[What is expected] Whenever a line of the listing contains the string "welt", return that line.

[Input material]
-- ==== Sys2Proof/Laws/Quiet.lean ====
section
/-! SUPPORT. What a quiet operation leaves alone: the memories, ECLK, the queue of commands and the fused identity. One
lemma for each operation of the model that writes none of these. -/

namespace Sys2Proof.Machine

/-- The part of the machine that most operations leave: SRAM, DRAM, ECLK, the queue and the fused identity. -/
def quietOf (s : State) : Tbl Byte × Tbl Byte × Nat × List Instr × DWord × Byte × Byte :=
  (s.mem.sram, s.mem.dram, s.power.eclk, s.pending, s.glb.serial, s.glb.dieRev, s.glb.boardRev)

@[simp] theorem quietOf_mk (glb mbx irq bar2 tmu sched tpm cvus log power fw jobs tiles stitch mem place fabric welt shank mon resil clk fresh out pending) :
    quietOf { glb := glb, mbx := mbx, irq := irq, bar2 := bar2, tmu := tmu, sched := sched, tpm := tpm, cvus := cvus, log := log, power := power, fw := fw, jobs := jobs, tiles := tiles, stitch := stitch, mem := mem, place := place, fabric := fabric, welt := welt, shank := shank, mon := mon, resil := resil, clk := clk, fresh := fresh, out := out, pending := pending : State } =
      (mem.sram, mem.dram, power.eclk, pending, glb.serial, glb.dieRev, glb.boardRev) := (rfl)

@[simp] theorem quietOf_eta (s : State) :
    (s.mem.sram, s.mem.dram, s.power.eclk, s.pending, s.glb.serial, s.glb.dieRev, s.glb.boardRev) =
      quietOf s := (rfl)

@[simp] theorem foldl_quiet {β : Type} (f : State → β → State) (h : ∀ s x, quietOf (f s x) = quietOf s) (l : List β)
    (s : State) : quietOf (l.foldl f s) = quietOf s := by
  induction l generalizing s with
  | nil => rfl
  | cons a l ih => simp [ih, h]

@[simp] theorem forAll_quiet {β : Type} (f : β → State → State) (h : ∀ x s, quietOf (f x s) = quietOf s) (l : List β)
    (s : State) : quietOf (forAll l f s) = quietOf s := by
  unfold forAll; exact foldl_quiet _ (fun s x => h x s) l s

@[simp] theorem setTile_quiet (t : Nat) (x : Tile) (s : State) :
    quietOf (setTile t x s) = quietOf s := by simp [setTile, apply_ite quietOf]

@[simp] theorem modTile_quiet (t : Nat) (f : Tile → Tile) (s : State) :
    quietOf (modTile t f s) = quietOf s := by simp [modTile, apply_ite quietOf]

@[simp] theorem setJob_quiet (j : Nat) (x : Job) (s : State) :
    quietOf (setJob j x s) = quietOf s := by simp [setJob, apply_ite quietOf]

@[simp] theorem modJob_quiet (j : Nat) (f : Job → Job) (s : State) :
    quietOf (modJob j f s) = quietOf s := by simp [modJob, apply_ite quietOf]

@[simp] theorem setSlot_quiet (n : Nat) (x : Slot) (s : State) :
    quietOf (setSlot n x s) = quietOf s := by simp [setSlot, apply_ite quietOf]

@[simp] theorem modSlot_quiet (n : Nat) (f : Slot → Slot) (s : State) :
    quietOf (modSlot n f s) = quietOf s := by simp [modSlot, apply_ite quietOf]

@[simp] theorem setChan_quiet (c : Nat) (x : Chan) (s : State) :
    quietOf (setChan c x s) = quietOf s := by simp [setChan, apply_ite quietOf]

@[simp] theorem modChan_quiet (c : Nat) (f : Chan → Chan) (s : State) :
    quietOf (modChan c f s) = quietOf s := by simp [modChan, apply_ite quietOf]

[Exercise response]
@[simp] theorem quietOf_mk (glb mbx irq bar2 tmu sched tpm cvus log power fw jobs tiles stitch mem place fabric welt shank mon resil clk fresh out pending) :
    quietOf { glb := glb, mbx := mbx, irq := irq, bar2 := bar2, tmu := tmu, sched := sched, tpm := tpm, cvus := cvus, log := log, power := power, fw := fw, jobs := jobs, tiles := tiles, stitch := stitch, mem := mem, place := place, fabric := fabric, welt := welt, shank := shank, mon := mon, resil := resil, clk := clk, fresh := fresh, out := out, pending := pending : State } =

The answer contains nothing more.